Joined: Thu Sep 25, 2008 6:13 pm Posts: 468 Location: Los Angeles, CA
I wanted to put together a simple little write up to help people record better audio for their locost videos. There are a lot of common problems that are quite simply solved if the right equipment is used in the right way.
Problems: Wind, SPL (Sound Pressure Level or "perceived volume"), and Vibration These are fairly unique to recording cars (at least they rarely show up together in anything but transportation recording). For this reason the microphone and recording system of your video camera are designed in exactly the wrong way for this type of recording. The good news is that the right equipment will really fix most of your problems.
The Cheap Solution: •Recording :: If your video camera has a microphone input then you are in luck! If it doesn't then go out and buy one of these. External Microphone Input on a Kodak ZI8
•Microphone :: Now you need a microphone to attach to your recorder or your camera. You want a dynamic microphone, condensers can be better in many ways but they require phantom power and they tend to have lower SPL handling. A dynamic will be cheaper and will take way more abuse. The standard is the Shure SM57 for $99, but there are some other options that might serve you well. The PG56 is cheaper at $69 but has less low end response. The Opus 67 is more expensive but will be MUCH easier to mount by the exhaust pipe. •Windjamming :: You'll want to sock the end of the microphone with at least foam and a jammer if you can get one. This jammer will fit nearly any microphone and this foamie will fit the SM57. You could also just wrap it with something similar to acoustic foam. If you can use the back end of the car to shield the microphone from the wind that's also very helpful. •Isolation :: You want the microphone to be isolated from the vibrations of your chassis. Mount it off to the side of the exhaust pipe aimed across the mouth of the exhaust. Wrap it with foam and ziptie it down or tape the crap out of it, but ISOLATE IT. Don't build a fancy metal rig to bolt the microphone to the chassis or the audio will be ruined. The more isolation the better, but make sure it won't fall off in service. •Wiring :: Your microphone has a male XLR plug but your recorder has a 1/8" (really 3.5mm) mini jack.
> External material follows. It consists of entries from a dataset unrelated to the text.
theorem test_ora_negative :
      let t := after { start 0x8000 [0x09, 0x80] [] with a := 0x0F }
      regs t = [0x8F, 0x00, 0x00, 0xFD, 0xA4] ∧ t.pc = 0x8002 := by decide +kernel

theorem test_eor :
      let t := after { start 0x8000 [0x49, 0xFF] [] with a := 0xAA }
      regs t = [0x55, 0x00, 0x00, 0xFD, 0x24] ∧ t.pc = 0x8002 := by decide +kernel

theorem test_bit_sets_n_v_z :
      let t := after { start 0x8000 [0x24, 0x10] [(0x0010, 0xC0)] with a := 0x01 }
      regs t = [0x01, 0x00, 0x00, 0xFD, 0xE6] ∧ t.pc = 0x8002 ∧
        t.bus.drop 2 = [.read 0x0010 0xC0] := by decide +kernel

theorem test_bit_clears_n_v :
      let t := after { start 0x8000 [0x24, 0x10] [(0x0010, 0x3F)] with a := 0xFF, flags := Flags.unpack 0xE4 }
      regs t = [0xFF, 0x00, 0x00, 0xFD, 0x24] ∧ t.pc = 0x8002 := by decide +kernel

theorem test_cmp_keeps_v :
      let t := after { start 0x8000 [0xC9, 0x80] [] with a := 0x00, flags := Flags.unpack 0x64 }
      regs t = [0x00, 0x00, 0x00, 0xFD, 0xE4] ∧ t.pc = 0x8002 := by decide +kernel

theorem test_cpx_less :
      let t := after { start 0x8000 [0xE0, 0x05] [] with x := 0x04 }
      regs t = [0x00, 0x04, 0x00, 0xFD, 0xA4] ∧ t.pc = 0x8002 := by decide +kernel

theorem test_cpy_equal :
      let t := after { start 0x8000 [0xC0, 0x10] [] with y := 0x10 }
      regs t = [0x00, 0x00, 0x10, 0xFD, 0x27] ∧ t.pc = 0x8002 := by decide +kernel

theorem test_asl_acc :
      let t := after { start 0x8000 [0x0A] [] with a := 0x80 }
      regs t = [0x00, 0x00, 0x00, 0xFD, 0x27] ∧ t.pc = 0x8001 ∧
        t.bus.drop 1 = [] := by decide +kernel

theorem test_asl_zp :
      let t := after (start 0x8000 [0x06, 0x10] [(0x0010, 0xC0)])
      regs t = [0x00, 0x00, 0x00, 0xFD, 0xA5] ∧ t.pc = 0x8002 ∧ t.pendingCycles = 4 ∧
        t.bus.drop 2 = [.read 0x0010 0xC0, .write 0x0010 0x80] := by decide +kernel

theorem test_lsr_acc_is_logical :
      let t := after { start 0x8000 [0x4A] [] with a := 0x80 }
      regs t = [0x40, 0x00, 0x00, 0xFD, 0x24] ∧ t.pc = 0x8001 := by decide +kernel

theorem test_lsr_zpx :
      let t := after { start 0x8000 [0x56, 0x10] [(0x0011, 0x03)] with x := 0x01 }
      regs t = [0x00, 0x01, 0x00, 0xFD, 0x25] ∧ t.pc = 0x8002 ∧ t.pendingCycles = 5 ∧
        t.bus.drop 2 = [.read 0x0011 0x03, .write 0x0011 0x01] := by decide +kernel

theorem test_rol_acc :
      let t := after { start 0x8000 [0x2A] [] with a := 0x40, flags := Flags.unpack 0x25 }
      regs t = [0x81, 0x00, 0x00, 0xFD, 0xA4] ∧ t.pc = 0x8001 := by decide +kernel

theorem test_rol_abs :
      let t := after { start 0x8000 [0x2E, 0x34, 0x12] [(0x1234, 0x7F)] with flags := Flags.unpack 0x25 }
      regs t = [0x00, 0x00, 0x00, 0xFD, 0xA4] ∧ t.pc = 0x8003 ∧ t.pendingCycles = 5 ∧
        t.bus.drop 3 = [.read 0x1234 0x7F, .write 0x1234 0xFF] := by decide +kernel

theorem test_ror_acc :
      let t := after { start 0x8000 [0x6A] [] with a := 0x02, flags := Flags.unpack 0x25 }
      regs t = [0x81, 0x00, 0x00, 0xFD, 0xA4] ∧ t.pc = 0x8001 := by decide +kernel

theorem test_ror_absx :
      let t := after { start 0x8000 [0x7E, 0xFF, 0x12] [(0x1300, 0x01)] with x := 0x01, flags := Flags.unpack 0x25 }
      regs t = [0x00, 0x01, 0x00, 0xFD, 0xA5] ∧ t.pc = 0x8003 ∧ t.pendingCycles = 6 ∧
        t.bus.drop 3 = [.read 0x1300 0x01, .write 0x1300 0x80] := by decide +kernel

theorem test_inc_wraps_keeps_c :
      let t := after { start 0x8000 [0xE6, 0x10] [(0x0010, 0xFF)] with flags := Flags.unpack 0x25 }
      regs t = [0x00, 0x00, 0x00, 0xFD, 0x27] ∧ t.pc = 0x8002 ∧
        t.bus.drop 2 = [.read 0x0010 0xFF, .write 0x0010 0x00] := by decide +kernel

theorem test_dec_wraps :
      let t := after (start 0x8000 [0xC6, 0x10] [])
      regs t = [0x00, 0x00, 0x00, 0xFD, 0xA4] ∧ t.pc = 0x8002 ∧
        t.bus.drop 2 = [.read 0x0010 0x00, .write 0x0010 0xFF] := by decide +kernel

theorem test_inx :
      let t := after { start 0x8000 [0xE8] [] with x := 0xFF }
      regs t = [0x00, 0x00, 0x00, 0xFD, 0x26] ∧ t.pc = 0x8001 := by decide +kernel

theorem test_iny :
      let t := after { start 0x8000 [0xC8] [] with y := 0x7F }
      regs t = [0x00, 0x00, 0x80, 0xFD, 0xA4] ∧ t.pc = 0x8001 := by decide +kernel

theorem test_dex :
      let t := after (start 0x8000 [0xCA] [])
      regs t = [0x00, 0xFF, 0x00, 0xFD, 0xA4] ∧ t.pc = 0x8001 := by decide +kernel

theorem test_dey :
      let t := after { start 0x8000 [0x88] [] with y := 0x01 }
      regs t = [0x00, 0x00, 0x00, 0xFD, 0x26] ∧ t.pc = 0x8001 := by decide +kernel

theorem test_jmp :
      let t := after (start 0x8000 [0x4C, 0xF5, 0xC5] [])
      regs t = [0x00, 0x00, 0x00, 0xFD, 0x24] ∧ t.pc = 0xC5F5 ∧ t.pendingCycles = 2 ∧
        t.bus.drop 3 = [] := by decide +kernel

theorem test_jmp_ind :
      let t := after (start 0x8000 [0x6C, 0x80, 0x10] [(0x1080, 0x34), (0x1081, 0x12)])
      regs t = [0x00, 0x00, 0x00, 0xFD, 0x24] ∧ t.pc = 0x1234 ∧ t.pendingCycles = 4 ∧
        t.bus.drop 3 = [.read 0x1080 0x34, .read 0x1081 0x12] := by decide +kernel

theorem test_jmp_ind_page_bug :
      let t := after (start 0x8000 [0x6C, 0xFF, 0x10] [(0x10FF, 0x34), (0x1000, 0x12), (0x1100, 0x56)])
      regs t = [0x00, 0x00, 0x00, 0xFD, 0x24] ∧ t.pc = 0x1234 ∧
        t.bus.drop 3 = [.read 0x10FF 0x34, .read 0x1000 0x12] := by decide +kernel

theorem test_jsr_stack_wraps :
      let t := after { start 0x8000 [0x20, 0x34, 0x12] [] with sp := 0x00 }
      regs t = [0x00, 0x00, 0x00, 0xFE, 0x24] ∧ t.pc = 0x1234 ∧ t.pendingCycles = 5 ∧
        t.bus.drop 3 = [.write 0x0100 0x80, .write 0x01FF 0x02] := by decide +kernel

theorem test_jsr_at_the_top :
      let t := after { start 0xFFFE [0x20, 0x34, 0x12] [] with sp := 0xFF }
      regs t = [0x00, 0x00, 0x00, 0xFD, 0x24] ∧ t.pc = 0x1234 ∧
        t.bus.drop 3 = [.write 0x01FF 0x00, .write 0x01FE 0x00] := by decide +kernel

theorem test_rts_wraps :
      let t := after (start 0x8000 [0x60] [(0x01FE, 0xFF), (0x01FF, 0xFF)])
      regs t = [0x00, 0x00, 0x00, 0xFF, 0x24] ∧ t.pc = 0x0000 ∧
        t.bus.drop 1 = [.read 0x01FE 0xFF, .read 0x01FF 0xFF] := by decide +kernel

theorem test_bcc_taken :
      let t := after (start 0x8000 [0x90, 0x05] [])
      regs t = [0x00, 0x00, 0x00, 0xFD, 0x24] ∧ t.pc = 0x8007 ∧ t.pendingCycles = 1 := by decide +kernel

theorem test_bcc_not_taken_reads_offset :
      let t := after { start 0x8000 [0x90, 0x05] [] with flags := Flags.unpack 0x25 }
      regs t = [0x00, 0x00, 0x00, 0xFD, 0x25] ∧ t.pc = 0x8002 := by decide +kernel

theorem test_bcs_taken :
      let t := after { start 0x8000 [0xB0, 0x01] [] with flags := Flags.unpack 0x25 }
      regs t = [0x00, 0x00, 0x00, 0xFD, 0x25] ∧ t.pc = 0x8003 := by decide +kernel

theorem test_bne_to_itself :
      let t := after (start 0x8000 [0xD0, 0xFE] [])
      regs t = [0x00, 0x00, 0x00, 0xFD, 0x24] ∧ t.pc = 0x8000 := by decide +kernel

theorem test_beq_wraps :
      let t := after { start 0xFFF0 [0xF0, 0x20] [] with flags := Flags.unpack 0x26 }
      regs t = [0x00, 0x00, 0x00, 0xFD, 0x26] ∧ t.pc = 0x0012 := by decide +kernel

theorem test_bmi_farthest_back :
      let t := after { start 0x8000 [0x30, 0x80] [] with flags := Flags.unpack 0xA4 }
      regs t = [0x00, 0x00, 0x00, 0xFD, 0xA4] ∧ t.pc = 0x7F82 := by decide +kernel

theorem test_bpl_zero :
      let t := after (start 0x8000 [0x10, 0x00] [])
      regs t = [0x00, 0x00, 0x00, 0xFD, 0x24] ∧ t.pc = 0x8002 := by decide +kernel

theorem test_bvs_not_taken :
      let t := after (start 0x8000 [0x70, 0x01] [])
      regs t = [0x00, 0x00, 0x00, 0xFD, 0x24] ∧ t.pc = 0x8002 := by decide +kernel

theorem test_bvc_taken :
      let t := after (start 0x8000 [0x50, 0x01] [])
      regs t = [0x00, 0x00, 0x00, 0xFD, 0x24] ∧ t.pc = 0x8003 := by decide +kernel

theorem test_pha_stack_wraps :
      let t := after { start 0x8000 [0x48] [] with a := 0xAB, sp := 0x00 }
      regs t = [0xAB, 0x00, 0x00, 0xFF, 0x24] ∧ t.pc = 0x8001 ∧ t.pendingCycles = 2 ∧
        t.bus.drop 1 = [.write 0x0100 0xAB] := by decide +kernel

theorem test_pla_stack_wraps :
      let t := after { start 0x8000 [0x68] [] with a := 0x01, sp := 0xFF }
      regs t = [0x00, 0x00, 0x00, 0x00, 0x26] ∧ t.pc = 0x8001 ∧ t.pendingCycles = 3 ∧
        t.bus.drop 1 = [.read 0x0100 0x00] := by decide +kernel

theorem test_php_sets_bits_4_and_5 :
      let t := after { start 0x8000 [0x08] [] with flags := Flags.unpack 0xA5 }
      regs t = [0x00, 0x00, 0x00, 0xFC, 0xA5] ∧ t.pc = 0x8001 ∧
        t.bus.drop 1 = [.write 0x01FD 0xB5] := by decide +kernel

theorem test_php_with_break_stored :
      let t := after { start 0x8000 [0x08] [] with flags := Flags.unpack 0x34 }
      regs t = [0x00, 0x00, 0x00, 0xFC, 0x34] ∧ t.pc = 0x8001 ∧
        t.bus.drop 1 = [.write 0x01FD 0x34] := by decide +kernel

theorem test_plp_keeps_break :
      let t := after { start 0x8000 [0x28] [(0x01FD, 0xFF)] with sp := 0xFC }
      regs t = [0x00, 0x00, 0x00, 0xFD, 0xEF] ∧ t.pc = 0x8001 := by decide +kernel

theorem test_plp_zero :
      let t := after { start 0x8000 [0x28] [] with sp := 0xFC, flags := Flags.unpack 0xA5 }
      regs t = [0x00, 0x00, 0x00, 0xFD, 0x20] ∧ t.pc = 0x8001 := by decide +kernel

theorem test_clc :
      let t := after { start 0x8000 [0x18] [] with flags := Flags.unpack 0xEF }
      regs t = [0x00, 0x00, 0x00, 0xFD, 0xEE] ∧ t.pc = 0x8001 := by decide +kernel

theorem test_sec :
      let t := after { start 0x8000 [0x38] [] with flags := Flags.unpack 0x20 }
      regs t = [0x00, 0x00, 0x00, 0xFD, 0x21] ∧ t.pc = 0x8001 := by decide +kernel

theorem test_cli :
      let t := after { start 0x8000 [0x58] [] with flags := Flags.unpack 0xEF }
      regs t = [0x00, 0x00, 0x00, 0xFD, 0xEB] ∧ t.pc = 0x8001 := by decide +kernel

theorem test_sei :
      let t := after { start 0x8000 [0x78] [] with flags := Flags.unpack 0x20 }
      regs t = [0x00, 0x00, 0x00, 0xFD, 0x24] ∧ t.pc = 0x8001 := by decide +kernel

theorem test_clv :
      let t := after { start 0x8000 [0xB8] [] with flags := Flags.unpack 0xEF }
      regs t = [0x00, 0x00, 0x00, 0xFD, 0xAF] ∧ t.pc = 0x8001 := by decide +kernel

theorem test_cld :
      let t := after { start 0x8000 [0xD8] [] with flags := Flags.unpack 0xEF }
      regs t = [0x00, 0x00, 0x00, 0xFD, 0xE7] ∧ t.pc = 0x8001 := by decide +kernel

theorem test_sed :
      let t := after { start 0x8000 [0xF8] [] with flags := Flags.unpack 0x20 }
      regs t = [0x00, 0x00, 0x00, 0xFD, 0x28] ∧ t.pc = 0x8001 := by decide +kernel

theorem test_nop :
      let t := after (start 0x8000 [0xEA] [])
      regs t = [0x00, 0x00, 0x00, 0xFD, 0x24] ∧ t.pc = 0x8001 ∧ t.pendingCycles = 1 ∧
        t.bus.drop 1 = [] := by decide +kernel

theorem test_brk :
      let t := after { start 0x8006 [0x00] [(0xFFFF, 0x90)] with sp := 0xFF, flags := Flags.unpack 0x20 }
      regs t = [0x00, 0x00, 0x00, 0xFC, 0x24] ∧ t.pc = 0x9000 ∧ t.pendingCycles = 6 ∧
        t.bus.drop 1 = [.write 0x01FF 0x80, .write 0x01FE 0x08, .write 0x01FD 0x30, .read 0xFFFE 0x00, .read 0xFFFF 0x90] := by decide +kernel

theorem test_rti :
      let t := after { start 0x8000 [0x40] [(0x01FD, 0x30), (0x01FE, 0x08), (0x01FF, 0x80)] with sp := 0xFC }
      regs t = [0x00, 0x00, 0x00, 0xFF, 0x20] ∧ t.pc = 0x8008 ∧ t.pendingCycles = 5 ∧
        t.bus.drop 1 = [.read 0x01FD 0x30, .read 0x01FE 0x08, .read 0x01FF 0x80] := by decide +kernel

theorem test_rti_keeps_break_adds_nothing :
      let t := after { start 0x8000 [0x40] [(0x01FD, 0xFF), (0x01FE, 0x34), (0x01FF, 0x12)] with sp := 0xFC }
      regs t = [0x00, 0x00, 0x00, 0xFF, 0xEF] ∧ t.pc = 0x1234 := by decide +kernel

theorem test_lax_zpy :
      let t := after { start 0x8000 [0xB7, 0x10] [(0x0011, 0x80)] with y := 0x01 }
      regs t = [0x80, 0x80, 0x01, 0xFD, 0xA4] ∧ t.pc = 0x8002 ∧ t.pendingCycles = 3 ∧
        t.bus.drop 2 = [.read 0x0011 0x80] := by decide +kernel

theorem test_lax_indy :
      let t := after { start 0x8000 [0xB3, 0x20] [(0x0020, 0xFF), (0x0021, 0x12)] with y := 0x01, a := 0x05, x := 0x06 }
      regs t = [0x00, 0x00, 0x01, 0xFD, 0x26] ∧ t.pc = 0x8002 ∧ t.pendingCycles = 4 ∧
        t.bus.drop 2 = [.read 0x0020 0xFF, .read 0x0021 0x12, .read 0x1300 0x00] := by decide +kernel

theorem test_sax_zpy :
      let t := after { start 0x8000 [0x97, 0x10] [] with a := 0xF0, x := 0x3C, y := 0x02 }
      regs t = [0xF0, 0x3C, 0x02, 0xFD, 0x24] ∧ t.pc = 0x8002 ∧
        t.bus.drop 2 = [.write 0x0012 0x30] := by decide +kernel

theorem test_dcp_documents_case :
      let t := after { start 0x8000 [0xC7, 0x10] [(0x0010, 0x05)] with a := 0x05 }
      regs t = [0x05, 0x00, 0x00, 0xFD, 0x25] ∧ t.pc = 0x8002 ∧
        t.bus.drop 2 = [.read 0x0010 0x05, .write 0x0010 0x04] := by decide +kernel

theorem test_dcp_less :
      let t := after { start 0x8000 [0xC7, 0x10] [(0x0010, 0x20)] with a := 0x10 }
      regs t = [0x10, 0x00, 0x00, 0xFD, 0xA4] ∧ t.pc = 0x8002 ∧
        t.bus.drop 2 = [.read 0x0010 0x20, .write 0x0010 0x1F] := by decide +kernel

theorem test_isb :
      let t := after { start 0x8000 [0xE7, 0x10] [(0x0010, 0x0F)] with a := 0x20, flags := Flags.unpack 0x25 }
      regs t = [0x10, 0x00, 0x00, 0xFD, 0x25] ∧ t.pc = 0x8002 ∧
        t.bus.drop 2 = [.read 0x0010 0x0F, .write 0x0010 0x10] := by decide +kernel

theorem test_isb_overflow :
      let t := after { start 0x8000 [0xE7, 0x10] [] with a := 0x80 }
      regs t = [0x7E, 0x00, 0x00, 0xFD, 0x65] ∧ t.pc = 0x8002 ∧
        t.bus.drop 2 = [.read 0x0010 0x00, .write 0x0010 0x01] := by decide +kernel

theorem test_slo :
      let t := after { start 0x8000 [0x07, 0x10] [(0x0010, 0x81)] with a := 0x01 }
      regs t = [0x03, 0x00, 0x00, 0xFD, 0x25] ∧ t.pc = 0x8002 ∧
        t.bus.drop 2 = [.read 0x0010 0x81, .write 0x0010 0x02] := by decide +kernel

theorem test_rla :
      let t := after { start 0x8000 [0x27, 0x10] [(0x0010, 0x04)] with a := 0x81 }
      regs t = [0x00, 0x00, 0x00, 0xFD, 0x26] ∧ t.pc = 0x8002 ∧
        t.bus.drop 2 = [.read 0x0010 0x04, .write 0x0010 0x08] := by decide +kernel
You'll have to do some tests to make sure you have something that will work but the general rule is that if you wire Pin 2 of the xlr to the tip of the mini plug and then wire pin 3 and 1 to the ring you will be fine. If the recorder/camera takes a stereo feed then 3 can be wired to ring and 1 can be wired to sleeve. You can easily just buy this cable here.
Now if you have to use an external recorder because your camera doesn't have a mic in then don't fret. Just make sure before you go for your drive you stand in front of the camera (so you are on film) and you clap really loudly. Later in your video editing software you can line up the clap on the recording with your hands coming together on the video, and now you know what that damn thing is on all those "making of films"
You'll need to have someone check the levels of the recordings while you drive, as your idle volume will be much lower than the "driven in anger" volume. You can certainly check and adjust yourself but it's faster to have a buddy. Then go out and drive.
If this is of interest to people I can expand this mini tutorial to include a bunch of different options and tricks for making your audio better.
Last edited by milo on Tue May 24, 2011 4:39 pm, edited 1 time in total.